Spelling d/t
Taart brand Bord kast Vertel aan je maatje om welke regel het in deze woorden gaat en bedenk samen nog 2 woorden met deze regel.
Als je aan het einde van een woord een /t/ hoort, moet je het woord langer maken. Dan hoor je of je een –d of een -t moet schrijven.
Onderwerp en doel van deze les: Samengestelde woorden, waarvan één woord eindigt op een /t/klank. Het lesdoel is dat jullie leren deze regel toe te passen bij samengestelde woorden.’
Bijvoorbeeld: braadpan “braad” en “pan” Aan het eind van braad hoor ik een /t/ Ik maak het woord langer, net als in hond. Braad – braden. Ik hoor nu een /d/ in braden, dus schrijf ik braad met een –d. braadpan
Nog een voorbeeld: Puntmuts Punt en muts aan het eind van punt hoor ik een /t/. Ik maak het woord langer, net als in hond. Punt - punten. Ik hoor nu een /t/ in punten, dus schrijf ik punt met een –t. puntmuts
Opdracht voor Dagmar, Anna, Deborah, Romeo, Kirsten, Hassan en Josca: Schrijf een kort verhaaltje of gedichtje waarin minimaal 4 samengestelde woorden voorkomen met een /t/ klank . Je mag samenwerken.

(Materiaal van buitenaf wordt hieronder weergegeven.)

/-- Descriptors of a fill that have nothing left to write are dropped from its head; one that does not
feed a local queue writes nothing. A luma waits for its chroma to be known (R485). -/
def fillPops (s : State) (i : Nat) : Nat → State
  | 0 => s
  | n + 1 =>
    let x := s.str i
    match x.fetched with
    | [] => s
    | d :: r =>
      let known := !(d.viafi && !d.chroma) || !r.isEmpty || x.next.isNone
      if x.fill.isSome && (d.dkind != 1 || (wordsDone s i x d && known)) then
        fillPops (s.setStr i { x with fetched := r }) i n
      else s

/-- After a write is issued. -/
def writeSettle (s : State) (i : Nat) : State :=
  let s := fillPops s i (s.str i).fetched.length
  strSettle s i

/-- `PUMP_WRITE_ISSUE`: peer streams ask for credit; then one write bucket of the pump's ready context
with the earliest deadline (R240, R250, R397). -/
def execPumpWriteIssue (p : PumpIx) (s : State) : Out := clocked s <|
  let busy := busyContexts s p.val
  let s := busy.foldl (fun s c => askCredit s (64 * p.val + c)) s
  let s := busy.foldl (fun s c => writeSettle s (64 * p.val + c)) s
  if 32 ≤ pumpWrites s p.val then .next s
  else
    let cands := (busyContexts s p.val).filterMap fun c =>
      match writeNext s (64 * p.val + c), (s.str (64 * p.val + c)).fetched with
      | some _, d :: _ => some (c, bucketDeadline s (64 * p.val + c) d)
      | _, _ => none
    match earliest cands with
    | none => .next s
    | some c =>
      let i := 64 * p.val + c
      match writeNext s i with
      | none => .next s
      | some it => .next (writeSettle (issueWrite s i it) i)

/-! ### Completion (R256, R257) -/

/-- The address of the byte that an access reaches: through this device's own peer window it is the local DRAM
byte (R44, R400). -/
def byteAt (s : State) (a : Nat) : Nat :=
  match regionOf s a with
  | .peer id o => if ownWindow s id then (peerLocal s o).getD a else a
  | _ => a

/-- An earlier outstanding write of the stream touches a byte that write j touches, or enters the same
queue; a queue word keeps its queue reference in `addr` (R256). -/
def writeBlocked (s : State) (x : Stream) (j : Nat) (w : WrOut) : Bool :=
  (x.writes.take j).any fun e =>
    match e.kind, w.kind with
    | .queue _, .queue _ => e.addr == w.addr
    | .mem, .mem => byteAt s (e.addr / 64 * 64) == byteAt s (w.addr / 64 * 64) && (e.mask &&& w.mask) != 0
    | _, _ => false

/-- A memory write becomes visible: status and state (R42, R48, R374, R400). -/
def memWrite (s : State) (w : WrOut) : Nat × State :=
  match regionOf s w.addr with
  | .regs off =>
    let n := popcount w.mask.toNat 64
    if piecesMapped s off n then
      (0, (regPieces 17 off n).foldl (fun s q =>
        regWrite s .mp q.1 (q.2 == 8) (BitVec.ofNat 64 (lineFrom w.data (w.addr + (q.1 - off)) q.2))) s)
    else (stStreamOob, s)
  | .peer _ o => peerWriteLine s o w.data w.mask
  | _ =>
    match bucketWrite s (w.addr / 64 * 64) w.data w.mask with
    | some s => (0, s)
    | none => (stStreamOob, s)

/-- Removes write j of a stream that has become visible with n bytes (R267). -/
def writeGone (s : State) (i j n : Nat) : State :=
  let x := s.str i
  let x := { x with writes := removeAt x.writes j, bytes := x.bytes + n }
  strSettle (bwCount (s.setStr i x) (48 + i / 256) 1) i

/-- Write j of a stream has failed with a status: the stream faults at the write's descriptor and offset, and
that descriptor and those after it do not complete; only then is the write gone (R257, R262, R263). -/
def writeFail (s : State) (i j status : Nat) (w : WrOut) : State :=
  let s := strFault s i status w.desc w.pos
  let x := s.str i
  let s := s.setStr i { x with sigs := x.sigs.filter fun q => decide (q.1 < w.k) }
  writeGone (if x.boundary.any fun k => decide (w.k ≤ k) then boundaryLost s i else s) i j 0

/-- A word of a stream enters its queue when a place and a free bank cycle are there (R29, R227, R251). -/
def pushWord (s : State) (i w e : Nat) (wd : Word) : Option State :=
  let t := strUnreserve s i w e
  let y := t.well w
  let q := y.sq e
  let bank := 16 * (e / 16) + (q.base + q.t % Nat.max 1 q.size) % 16
  if q.canPush (retriesOf y e + slotsComing y e) && retriesOf y e == 0
      && !(y.banks.contains bank && !q.spilling && q.ringFree) then
    some (sqPush t w e wd)
  else none

/-- `WRITE_BUCKET_COMPLETE`: outstanding write `j` of the stream becomes visible; host and peer writes
complete by their own answers (R256, R257). -/
def execWriteBucketComplete (p : PumpIx) (c : StreamIx) (j : Nat) (s : State) : Out := clocked s <|
  let i := strIx p c
  let x := s.str i
  match x.writes[j]? with
  | none => .next s
  | some w =>
    if writeBlocked s x j w then .next s
    else
      let s := if w.deadline < s.dt then event s 1 i 6 else s
      match w.kind with
      | .mem =>
        let r := memWrite s w
        .next (if r.1 = 0 then writeGone r.2 i j (popcount w.mask.toNat 64) else writeFail r.2 i j r.1 w)
      | .queue wd =>
        match pushWord s i (w.addr / 1024) (w.addr % 1024) wd with
        | some s => .next (writeGone s i j 64)
        | none => .next s
      | .host _ | .peerMem _ | .peerQueue _ _ => .next s

end Sys2Proof.Machine
end

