/-- The instruction that slice i's thread would issue in this stroke. -/
def nextOp (x : Well) (i : Nat) : Option MsqOp :=
  let y := x.slice i
  if y.active && !y.switching then thInstr y else none

/-! ### Freeze causes (R21, R187) -/

/-- Why unit f freezes the well. -/
def unitFreezes (s : State) (w f : Nat) : Option Nat :=
  match unitWord (s.well w) f with
  | some (h, op) => match unitBlocks s w f h op with
    | some c => some c
    | none => if resultBlocked s w f then some 2 else none
  | none => if resultBlocked s w f then some 2 else none

/-- The least cause of a list. DEDUCED: log 16. -/
def leastCause (l : List (Option Nat)) : Option Nat :=
  l.foldl (fun b c =>
    match b, c with
    | some a, some d => some (Nat.min a d)
    | none, d => d
    | a, none => a) none

/-- Causes that the units and the slices' engines meet. -/
def stageCause (s : State) (w : Nat) : Option Nat :=
  leastCause ((List.range 96).map (unitFreezes s w) ++
    (List.range 8).map fun i => (engineBlocks s w i).map (·.1))

/-- Arrivals of the threads whose `BAR` issued in an earlier cycle are counted (R279). -/
def threadsArrive (s : State) (w : Nat) : State :=
  (List.range 8).foldl (fun (s : State) i => barCounted s w i) s

/-- A `BAR` that has not issued yet stands next: it freezes the well by itself. -/
def newBar (x : Well) (i : Nat) : Bool :=
  match nextOp x i with
  | some (.bar _) => !(x.slice i).arrived
  | _ => false

/-- Nothing but barriers that stand next keeps the well from its stroke: they issue (R125, R147). -/
def barsIssue (s : State) (w : Nat) : State :=
  (List.range 8).foldl (fun (s : State) i =>
    match nextOp (s.well w) i with
    | some (.bar bid) =>
      if (s.slc w i).arrived then s else s.setSlc w i (barIssue (s.slc w i) bid.toNat)
    | _ => s) s

/-- Engines of every slice take their stroke. -/
def enginesMove (s : State) (w : Nat) : State := (List.range 8).foldl (fun s i => engineStroke s w i) s

/-- Counts that the `SEMWAIT`s of slices before i would take from the semaphore that f names. -/
def semAhead (x : Well) (i : Nat) (f : SemF) : Nat :=
  ((List.range i).map fun j => match nextOp x j with
    | some (.semwait g) => if g.well == f.well && g.sq == f.sq && g.sel == f.sel then g.n.toNat else 0
    | _ => 0).sum

/-- What each thread can do. The counts stand as they did at the start of the stroke; `SEMWAIT`s of one stroke
share what is there (R24, R146). -/
def verdicts (s : State) (w : Nat) : List (Option (MsqOp × Verdict)) :=
  (List.range 8).map fun i => (nextOp (s.well w) i).map fun op =>
    match op with
    | .semwait f =>
      (op, if f.n.toNat + semAhead (s.well w) i f ≤ semOf s f then .issue else .freeze 3 .semwait)
    | _ => (op, verdict s w i op)

/-- Cause of a verdict. -/
def verdictCause (v : Option (MsqOp × Verdict)) : Option Nat :=
  match v with
  | some (_, .freeze c _) => some c
  | _ => none

/-! ### What goes on beside the schedule -/

/-- Accesses that units owe, and the writes of the last stroke's write slots, run in bank order: AG-A,
AG-B, AG-W (R160, R210, R212). -/
def owedRead (s : State) (w f : Nat) (isB : Bool) : State :=
  let u := (s.well w).unit f
  match (if isB then u.rOwedB else u.rOwedA) with
  | some p => readRun s w f isB p
  | none => s

/-- The oldest write that stood at the start of the cycle. A frozen cycle performs only what is owed, and
queue writes, which a frozen reader may wait for; a walk write waits for its stroke (R210, R212). -/
def owedWrite (s0 s : State) (w f : Nat) (frozen : Bool) : State :=
  if ((s0.well w).unit f).wPend.isEmpty then s
  else match ((s.well w).unit f).wPend with
    | p :: r =>
      let walk := match p.dest with
        | .walk _ => true
        | .queue _ => false
      if frozen && walk && !p.late then s else writeRun s0 s w f p r
    | [] => s

/-- Fold over the 96 units. -/
def eachUnit (s : State) (g : State → Nat → State) : State := (List.range 96).foldl g s

/-- Fold over the eight slices. -/
def eachSlice (s : State) (g : State → Nat → State) : State := (List.range 8).foldl g s

/-- Words, results and markers on their way go on; relay lines only in strokes (R164, R167, R131, R112). -/
def wordsMove (s0 s : State) (w : Nat) (frozen : Bool) : State :=
  let s := eachUnit s fun s f => resultsMove s0 s w f
  let s := eachUnit s fun s f => passMove s0 s w f
  let s := crossingsMove (flightsMove s w) w frozen
  eachSlice s fun s i =>
    let y := (s.slc w i).headsMove
    s.setSlc w i (if frozen then y else relayMove y)

/-- Side ports retry and elastic signals become visible (R29, R30). -/
def elasticMove (s : State) (w : Nat) : State := semArrive (retryAll s w) w

/-- Barriers whose home is this well complete (R280). -/
def barriersMove (s : State) (w : Nat) : State :=
  if s.pipeOf w = some w then
    (List.range 16).foldl (fun s b => if barReady s w b then barComplete s w b else s) s
  else s

/-! ### The deadlock detector (R234, R237) -/

/-- The limit 2^LOG2. -/
def dldLimit (x : Well) : Nat := 2 ^ Nat.min 30 (Nat.max 10 (bits x.dld 0 5))
/-- EN. -/
def dldOn (x : Well) : Bool := bitAt x.dld 31

/-- The DC counts a task in flight in the well's pipeline. -/
def taskInFlight (s : State) (w : Nat) : Bool :=
  match s.pipeOf w with
  | some p => !(s.dc.pipe p).flight.isEmpty
  | none => false

/-- `SF_STATUS` as it stands (R187). -/
def sfStatus (s : State) (w : Nat) : Nat := ctlRead s w 0x08

/-- STALL_CYCLE by watch c: recorded, logged with the freeze cause and a status register, captured.
DEDUCED: log 40. -/
def stallCycle (s : State) (w c cls unit detail : Nat) : State :=
  let s := s.setWell w { s.well w with dldCause := c }
  let s := wellFault s w (mkFault stStallCycle cls unit 0 ((s.well w).cause <<< 32 + detail))
  if (s.well w).capOnStall then capTake s w 2 else s

/-- The first thread that freezes the well, or the first one. -/
def freezingSlice (x : Well) : Nat :=
  ((List.range 8).find? fun i => (x.slice i).st == .freezing).getD 0

/-- The freeze watch stands at its limit. -/
def freezeExpired (s : State) (w : Nat) : Bool :=
  let x := s.well w
  dldOn x && x.frozen && taskInFlight s w && decide (dldLimit x ≤ x.watch)

/-- The freeze watch expires; the count begins anew. -/
def freezeWatch (s : State) (w : Nat) : State :=
  let x := s.well w
  let i := freezingSlice x
  stallCycle (s.setWell w { x with watch := 0 }) w 1 3 (unitNo w 127) (msqStatus (x.slice i))

/-- A thread that has waited as long as the limit. -/
def threadExpired (x : Well) : Option Nat :=
  (List.range 8).find? fun i => (x.slice i).st == .threadWait && decide (dldLimit x ≤ (x.slice i).waited)

/-- A unit that has stood in switch wait as long as the limit. -/
def switchExpired (x : Well) : Option Nat :=
  (List.range 96).find? fun f => match (x.unit f).wait with
    | some t => decide (dldLimit x ≤ t.strokes)
    | none => false

/-- A wait of a running well stands at the limit. -/
def waitExpired (s : State) (w : Nat) : Bool :=
  let x := s.well w
  dldOn x && ((threadExpired x).isSome || (switchExpired x).isSome)

/-- Every wait's count begins anew. -/
def waitsReset (x : Well) : Well :=
  let x := (List.range 8).foldl (fun (x : Well) i => x.setSlice i { x.slice i with waited := 0 }) x
  (List.range 96).foldl (fun (x : Well) f =>
    let u := x.unit f
    x.setUnit f { u with wait := u.wait.map fun t => { t with strokes := 0 } }) x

Opdracht voor Eric, Jesse en Laurens Bedenk minimaal 6 samengestelde woorden met een /t/ klank. Je mag samenwerken.
Vloerklee.. Han..doek Vierkan.. Straa..fees.. Denken - delen - uitwisselen Vloerklee.. Han..doek Vierkan.. Straa..fees.. Schrijf allemaal de woorden in je schrift en vul de ontbrekende –d of - t in. Bespreek met je maatje welke letters je hebt ingevuld en waarom. uitwisselen met de hele groep.